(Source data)
_ _ _ _ _ _ _

/-- The isolations leave the reconciliation result of every bay. -/
theorem setIsolations_recon (h1 : 1 ≤ b) {bs : List Nat} {n : Nat} {s : State} (h2 : b ≤ s.bays.length) :
    ((setIsolations contacts limit n bs s).bay b).recon = (s.bay b).recon := by
  induction bs generalizing n s with
  | nil => rfl
  | cons x xs ih =>
    have entered : ∀ st f, (∀ y : Bay, (f y).recon = y.recon) →
        (((s.enterState x st).setBay x f).bay b).recon = (s.bay b).recon := fun st f keeps => by
      refine (State.bay_setBay_field Bay.recon x f (keeps _) b).trans ?_
      by_cases same : b = x
      · subst same
        exact State.enterState_recon h1 h2 st
      · rw [State.enterState_ne s st same]
    have long : ∀ st f, b ≤ ((s.enterState x st).setBay x f).bays.length := fun st f => by
      rw [State.setBay_length, State.enterState_length]
      exact h2
    unfold setIsolations
    dsimp only
    split
    · split
      · exact (ih (long _ _)).trans (entered _ _ fun _ => rfl)
      · exact (ih (by rw [State.raise_bays]; exact long _ _)).trans (entered _ _ fun _ => rfl)
    · exact ih h2

end

/-! ### The cause set (R134) -/

/-- The release contact that reconciliation found at bay `b` joins the cause set. -/
def State.rebuildCause (b : Nat) (s : State) : State :=
  match (s.bay b).reconReply with
  | some r => if r.releases then s.joinRelease b r.contact else s
  | none => s

/-- EVACUATION joins the cause set where its line is asserted. -/
def State.rebuildEvacuation (s : State) : State := if s.lines.evac then s.joinEvacuation else s

theorem State.rebuildCauses_eq (s : State) : s.rebuildCauses =
    s.rebuildEvacuation.forBays s.rebuildEvacuation.tableBays State.rebuildCause := rfl

/-- The bay shows a release contact at the load. -/
def Bay.showsRelease (y : Bay) : Bool := y.reconReply.any NodeReply.releases

section
variable {s : State} {b : Nat}

theorem State.rebuildCause_stands (quiet : (s.bay b).showsRelease = false) : s.rebuildCause b = s := by
  unfold State.rebuildCause
  unfold Bay.showsRelease at quiet
  cases reply : (s.bay b).reconReply with
  | none => rfl
  | some r =>
    rw [reply] at quiet
    exact if_neg (by rw [show r.releases = false from quiet]; nofun)

theorem State.rebuildCause_joins (shows : (s.bay b).showsRelease = true) :
    ∃ c, s.rebuildCause b = s.joinRelease b c := by
  unfold State.rebuildCause
  unfold Bay.showsRelease at shows
  cases reply : (s.bay b).reconReply with
  | none =>
    rw [reply] at shows
    cases shows
  | some r =>
    rw [reply] at shows
    exact ⟨r.contact, if_pos shows⟩

/-- What a release at the load leaves: other bays, the number of records, and the rest of the cause set. -/
theorem State.rebuildCause_keeps (s : State) (b : Nat) : (∀ c, c ≠ b → (s.rebuildCause b).bay c = s.bay c) ∧
    (s.rebuildCause b).bays.length = s.bays.length ∧
    (s.rebuildCause b).emer.evacuation = s.emer.evacuation ∧
    (s.emer.released ≠ [] → (s.rebuildCause b).emer.released ≠ []) := by
  cases shows : (s.bay b).showsRelease with
  | false =>
    rw [State.rebuildCause_stands shows]
    exact ⟨fun _ _ => rfl, rfl, rfl, id⟩
  | true =>
    obtain ⟨c, e⟩ := State.rebuildCause_joins shows
    rw [e]
    refine ⟨((Stable.bayAndBus b s.bus s).joinRelease c rfl trivial ⟨rfl, fun _ _ => rfl⟩).2,
      (Stable.length { bay := fun _ => True, emer := True } s.bays.length id).joinRelease c trivial
        trivial rfl, ?_, ?_⟩
    · rw [(s.joinRelease_emer b c).1]
    · rw [(s.joinRelease_emer b c).1]
      exact fun _ empty => List.ne_nil_of_mem (insertRelease_mem b c s.emer.released)
        (congrArg (List.map (·.1)) empty)

/-- A release at the load is in the cause set. -/
theorem State.rebuildCause_released (shows : (s.bay b).showsRelease = true) :
    (s.rebuildCause b).emer.released ≠ [] := by
  obtain ⟨c, e⟩ := State.rebuildCause_joins shows
  rw [e, (s.joinRelease_emer b c).1]
  exact fun empty => List.ne_nil_of_mem (insertRelease_mem b c s.emer.released)
    (congrArg (List.map (·.1)) empty)

end

/-- What the step of a bay of the list brings, and no other step loses, stands after the whole list. -/
theorem State.forBays_reaches {P : State → Prop} {f : Nat → State → State} {bs : List Nat} {s : State} {b : Nat}
    (hb : b ∈ bs) (nodup : bs.Nodup) (other : ∀ x t c, c ≠ x → (f x t).bay c = t.bay c)
    (reach : ∀ t : State, t.bay b = s.bay b → P (f b t)) (stays : ∀ x t, P t → P (f x t)) :
    P (s.forBays bs f) := by
  induction bs generalizing s with
  | nil => cases hb
  | cons x xs ih =>
    obtain ⟨fresh, nodup⟩ := List.nodup_cons.1 nodup
    by_cases same : b = x
    · subst same
      exact State.forBays_keeps (s := f b s) (fun c _ t ht => stays c t ht) (reach s rfl)
    · exact ih (s := f x s) ((List.mem_cons.1 hb).resolve_left same) nodup
        fun t record => reach t (record.trans (other x s b same))

/-- The evacuation line at a load touches the cause set, the alarms and what is sent. -/
theorem State.rebuildEvacuation_parts (s : State) : ∃ al d, s.rebuildEvacuation = { s with
    emer := { s.emer with evacuation := s.lines.evac || s.emer.evacuation }, alarms := al, send := d } := by
  unfold State.rebuildEvacuation
  cases s.lines.evac with
  | false => exact ⟨s.alarms, s.send, rfl⟩
  | true =>
    unfold State.joinEvacuation
    obtain ⟨d, e⟩ := State.flagStatus_send (State.raise .evacuation none none
      { s with emer := { s.emer with evacuation := true } }) s.noCause
    rw [if_pos rfl, e]
    exact ⟨_, _, rfl⟩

_ _ _ _ _ _ _

Task description:
Look through the entries, and return every line that the word "nodup" appears in.

Response to the exercise:
    (hb : b ∈ bs) (nodup : bs.Nodup) (other : ∀ x t c, c ≠ x → (f x t).bay c = t.bay c)
    obtain ⟨fresh, nodup⟩ := List.nodup_cons.1 nodup
    · exact ih (s := f x s) ((List.mem_cons.1 hb).resolve_left same) nodup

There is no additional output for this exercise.